Genus of flowering plants

Grindelia (gumweed) is a genus of plants native to the Americas belonging to the family Asteraceae. The genus was named for Latvian botanist David Hieronymus Grindel, 1776–1836.

They are herbaceous plants or subshrubs with annual, biennial, or perennial life cycles. The flowerheads are composed of numerous yellow disc florets (usually between 100–200) and from zero to sixty or more yellow or orange ray florets. Grindelia squarrosa, a plant with bright yellow flowers indigenous to much of the United States, is commonly called curlycup gumweed.

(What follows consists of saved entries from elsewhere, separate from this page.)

-- ==== Sys2Proof/Machine/PilotOps.lean ====
section
/-! DEFINITION. Pilot modules: loading, activation, API calls, the scheduler tick and restarts (R433 to R439, R350), and scratch accesses of the
central blocks (R189 to R191). -/
namespace Sys2Proof.Machine

/-- 4 KiB pages that bytes take. -/
def pagesFor (n : Nat) : Nat := (n + 4095) / 4096

/-- A package's sizes lie within the limits (Tables 14.14 and 14.15). -/
def Pkg.sizesOk (k : Pkg) : Bool :=
  decide (k.codeLen + k.dataLen ≤ 4 * 2 ^ 20) && decide (k.heap ≤ 16 * 2 ^ 20) && decide (k.scratch % 4096 = 0) && decide (k.scratch ≤ 8 * 2 ^ 20)
    && decide (k.nchan ≤ 8) && decide (k.entry < k.codeLen)

/-- Pages of the VALID regions of a memory from register `from_` upward, first and last. -/
def Dev.regionSpans (d : Dev) (m from_ : Nat) : List (Nat × Nat) :=
  ((List.range 16).filter fun k => decide (from_ ≤ k) && rgnValid (d.region m k)).map fun k => (rgnBase (d.region m k), rgnLimit (d.region m k))

/-- `n` pages from `b` touch none of the spans. -/
def clearOf (spans : List (Nat × Nat)) (b n : Nat) : Bool := spans.all fun s => decide (b + n ≤ s.1) || decide (s.2 < b)

/-- Place of a module in the Pilot area (R435): the lowest page of 7000_0000h to 77FF_FFFFh with room. -/
def Dev.pilotRoom (d : Dev) (n : Nat) : Option Nat :=
  let spans := d.regionSpans 1 3
  ((0x30000 :: spans.map fun s => s.2 + 1).filter fun b => decide (0x30000 ≤ b) && decide (b + n ≤ 0x38000) && clearOf spans b n).min?

/-- Place of a scratch region (R435): the highest pages with room in the scratch ways of one slice that is not bypassed, clear of pages found bad
(Table 19.4). -/
def Dev.scratchRoom (d : Dev) (n : Nat) : Option Nat :=
  let bad := d.units.flatMap fun s => (d.ms s).scrBad.map fun p => (s * 2048 + p, s * 2048 + p)
  let spans := d.regionSpans 3 1 ++ bad
  let tops := fun (s : Nat) => (s * 2048 + (d.ms s).wharf.m * 256) :: spans.map (·.1)
  let fits := fun (s top : Nat) => decide (s * 2048 + n ≤ top) && decide (top ≤ s * 2048 + (d.ms s).wharf.m * 256) && clearOf spans (top - n) n
  (((d.units.filter fun s => !(d.ms s).wharf.fenced).flatMap fun s => (tops s).filter (fits s)).map (· - n)).max?

/-- A region register as a load writes it (R435, Table 14.3): valid, locked, for one slot. -/
def pilotRegion (base limit slot bp code : Nat) : BitVec 128 :=
  BitVec.ofNat 128 (word [(0, 1), (1, 1), (4, base), (32, limit), (66, 2), (68, slot), (78, bp), (82, code)])

/-- Write a region register. -/
def Dev.putRegion (d : Dev) (m k : Nat) (v : BitVec 128) : Dev := { d with rgn := tput 0#128 d.rgn (16 * m + k) v }

/-- Syust keeps its own scratch region below a module's, so that the module's register is the one found (R418, R420). -/
def Dev.scratchBelow (d : Dev) (base : Nat) : Dev :=
  let r := d.region 3 0
  if rgnValid r && !rgnLock r && decide (base ≤ rgnLimit r) then
    d.putRegion 3 0 (BitVec.ofNat 128 (r.toNat - rgnLimit r * 2 ^ 32 + (base - 1) * 2 ^ 32))
  else d

/-- Load a module (R433 to R435): verified, measured, given its regions, its init callback entered; or the status that keeps the slot empty. -/
def Dev.loadModule (d : Dev) (slot : Nat) (k : Pkg) (survived : Bool) : Option Int × Dev :=
  if d.tlhBusy then (some tmBusy, d)
  else if !d.pkgOk (Pkg.img k) || !Pkg.sizesOk k then (some tmVerify, d)
  else
    let code := pagesFor k.codeLen
    let total := code + pagesFor (k.dataLen + k.heap)
    let sp := pagesFor k.scratch
    match d.pilotRoom total with
    | none => (some tmNoSpace, d)
    | some b =>
      let free := (List.range 16).find? fun j => decide (1 ≤ j) && !rgnValid (d.region 3 j)
      let scr : Option (Nat × Nat) := match free, d.scratchRoom sp with
        | some j, some x => some (j, x)
        | _, _ => none
      if sp ≠ 0 ∧ scr.isNone then (some tmNoSpace, d)
      else
        match d.measure { kind := 7, slot, svn := k.svn, digest := k.digest } with
        | (false, d) => (some tmNoSpace, d)
        | (true, d) =>
          let d := d.putRegion 1 (3 + slot) (pilotRegion b (b + total - 1) slot 0 code)
          let (base, d) : Nat × Dev := match scr with
            | some (j, x) => if sp = 0 then (0, d) else (0x80000000 + x * 4096, (d.putRegion 3 j (pilotRegion x (x + sp - 1) slot 2 0)).scratchBelow x)
            | none => (0, d)
          (none, d.modPilot slot fun p =>
            { p with run := some k, past := false, survived, cb := some 0, wait := none, events := [], scrBase := base, scrLen := k.scratch
                     calls := 0, cmds := 0, secTicks := 0, used := 0, winTicks := 0 })
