-- ==== Sys2Proof/Safety.lean ====
section
/-! DEFINITION. The terms in which claims speak of a run: steps, the conditions a machine keeps between steps, a device with no internal work waiting. -/
namespace Sys2Proof.Machine

/-- `s` steps to `t`. -/
def Steps (s t : State) : Prop := step s = .next t

/-- `t` is reached from `s` by steps alone, in `n` of them. -/
def ReachesIn (s t : State) : Nat → Prop
  | 0 => t = s
  | n + 1 => ∃ u, ReachesIn s u n ∧ Steps u t

/-- No fuse of either die is cleared between two states (R421, R510). -/
def FusesGrow (s t : State) : Prop := s.otp.map ||| t.otp.map = t.otp.map ∧ s.otp.board ||| t.otp.board = t.otp.board

/-- What holds between steps: no fence is still to be applied, no fuse still to be blown. -/
def Between (s : State) : Prop := s.dev.fenceQ = [] ∧ s.dev.blow = 0#2048

/-- A slice has no request, snoop collection or credit request waiting. -/
def Slice.atRest (x : Slice) : Bool := x.waitq.isEmpty && x.filt.colls.isEmpty && x.filt.credReq.isEmpty

/-- The places of a sparse table rise strictly from `lo`. -/
def Tbl.risesFrom {α : Type} : Nat → Tbl α → Bool
  | _, [] => true
  | lo, (k, _) :: t => decide (lo ≤ k) && Tbl.risesFrom (k + 1) t

/-- A sparse table is in its one form. -/
def Tbl.rises {α : Type} (t : Tbl α) : Bool := Tbl.risesFrom 0 t

/-- The tables of units, parameters, paths, contexts and Pilot slots are in their one form. -/
def Dev.tidy (d : Dev) : Bool :=
  Tbl.rises d.lnd && Tbl.rises d.slc && Tbl.rises d.chn && Tbl.rises d.brg && Tbl.rises d.prm && Tbl.rises d.mg.paths && Tbl.rises d.ctx && Tbl.rises d.plt

/-- A record that Syust has logged and that waits for its acknowledgement (R459 to R461). -/
def FRec.held (r : FRec) : Bool := r.logged && !r.ack && decide (r.fin ≠ .corrected)

/-- The device has no internal work waiting: no fence or fuse to apply, no request, response, snoop collection or credit request held back, no power
entry in preparation, no berth to retire, no overcommit event due, no record for Syust to log; and its tables are in their one form. -/
def Dev.atRest (d : Dev) : Bool :=
  d.fenceQ.isEmpty && decide (d.blow = 0#2048) && (d.slc.all fun x => x.2.atRest) && (d.lnd.all fun x => x.2.pool.txq.isEmpty) && d.mg.entry.isNone
    && (d.fmnBusy || (d.chn.all fun x => x.2.retQ.isEmpty)) && (!d.active || (decide (d.nominal < d.usedBlocks) == d.ext.ovr))
    && (d.fmnBusy || d.lko.recs.all FRec.held) && d.tidy

/-- The DRAM bytes are in their one canonical form. -/
def Dev.memWf (d : Dev) : Bool := Memory.wf d.mem

/-- `s` with another device. -/
def State.to (s : State) (d : Dev) : State := { s with dev := d }

/-- No check is to be inverted: every INJCNT is 0 (R466). -/
def Dev.noInj (d : Dev) : Bool := d.lko.src.all fun x => decide (x.2.inj = 0)

/-- Landing `n` can send its host a response at once: Up, with room in its replay buffer, a credit of the host in hand, no response held. -/
def Dev.hears (d : Dev) (n : Nat) : Bool :=
  decide ((d.ld n).link.st = .up) && decide ((d.ld n).pool.replay.length < 256) && decide (0 < (d.ld n).pool.hostCred)

/-- A landing that sends one response: the flit in its replay buffer, one credit of the host used, the pending credit returns gone with it. -/
def Landing.sent (l : Landing) (r : Rsp) : Landing :=
  ({ l with pool := { l.pool with hostCred := l.pool.hostCred - 1 } } : Landing).sendFlit (some r) none

/-- A page stored whole in a berth of a usable channel, under an Open context, its entry in the page-map cache of its slice. -/
def Dev.plainP (d : Dev) (sl page : Nat) : Bool :=
  decide ((d.ent page).form = .p) && !(d.ent page).sld && ((d.ms sl).pmcFind page).isSome && d.chOk (d.ent page).chan

/-- All four lines of a quad are Dirty in a Wharf at the places `k`, unpoisoned, with no snapshot, at places in use. -/
def Wharf.dirtyQuad (w : Wharf) (quad : Nat) (k : Nat → Nat) : Bool :=
  (List.range 4).all fun j => decide (w.find (quad * 4 + j) = some (k j)) && decide ((w.get (k j)).st = .dirty) && (w.get (k j)).snap.isNone
    && !(w.get (k j)).pois && !decide (k j ∈ w.disabled)

/-- Data of the quad at four places of a Wharf. -/
def Wharf.quadData (w : Wharf) (k : Nat → Nat) : Quad := Quad.ofLines (w.get (k 0)).data (w.get (k 1)).data (w.get (k 2)).data (w.get (k 3)).data

/-- Nothing of landing `n` is outstanding: no request waits at a slice or a landing, no line moves, no filter entry exists, its receive pool is empty. -/
def Dev.still (d : Dev) (n : Nat) : Bool :=
  (d.slc.all fun x => x.2.waitq.isEmpty && x.2.misses.isEmpty && decide (x.2.filt = {})) &&
    (d.lnd.all fun x => x.2.wait.isEmpty && x.2.coh.board.isEmpty) && (d.ld n).coh.xfers.isEmpty && (d.ld n).pool.msgs.isEmpty

/-- Path `pn` brings commands and the Ferryman takes them (R353, R357, R358 check 1): its landing or module is there, its VDM messages are enabled, and a
private write over I3C wakes nothing. -/
def Dev.takes (d : Dev) (pn : Nat) : Bool :=
  d.pathLive pn && d.fmnUp && !(decide (33 ≤ pn) && decide (pn ≤ 48) && decide (bits (d.p 0x1E1) (pn - 33) 1 = 0))
    && (decide (pn ≠ 32) || decide (d.pwr.st ≠ .moored))

/-- The device is Active and no warm reset is in preparation (R358 check 5). -/
def Dev.works (d : Dev) : Bool := d.active && d.mg.warm.isNone

/-- A command with a side effect has been carried out (Table 12.14 STATESEQ). -/
def Dev.acted (d : Dev) : Dev := { d with mg := { d.mg with stateseq := (d.mg.stateseq + 1) % 2 ^ 32 } }

end Sys2Proof.Machine
end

Grindelia robusta, found in the western states, is a coastal scrub bush that is reputed to have several medicinal uses. Hairy gumweed, Grindelia cuneifolia, occurs in brackish coastal marshes of western North America, such as in some portions of the San Francisco Bay perimeter. The genus is native to South America, Mexico, and western North America, though some species have been introduced and naturalized in eastern North America and the Old World.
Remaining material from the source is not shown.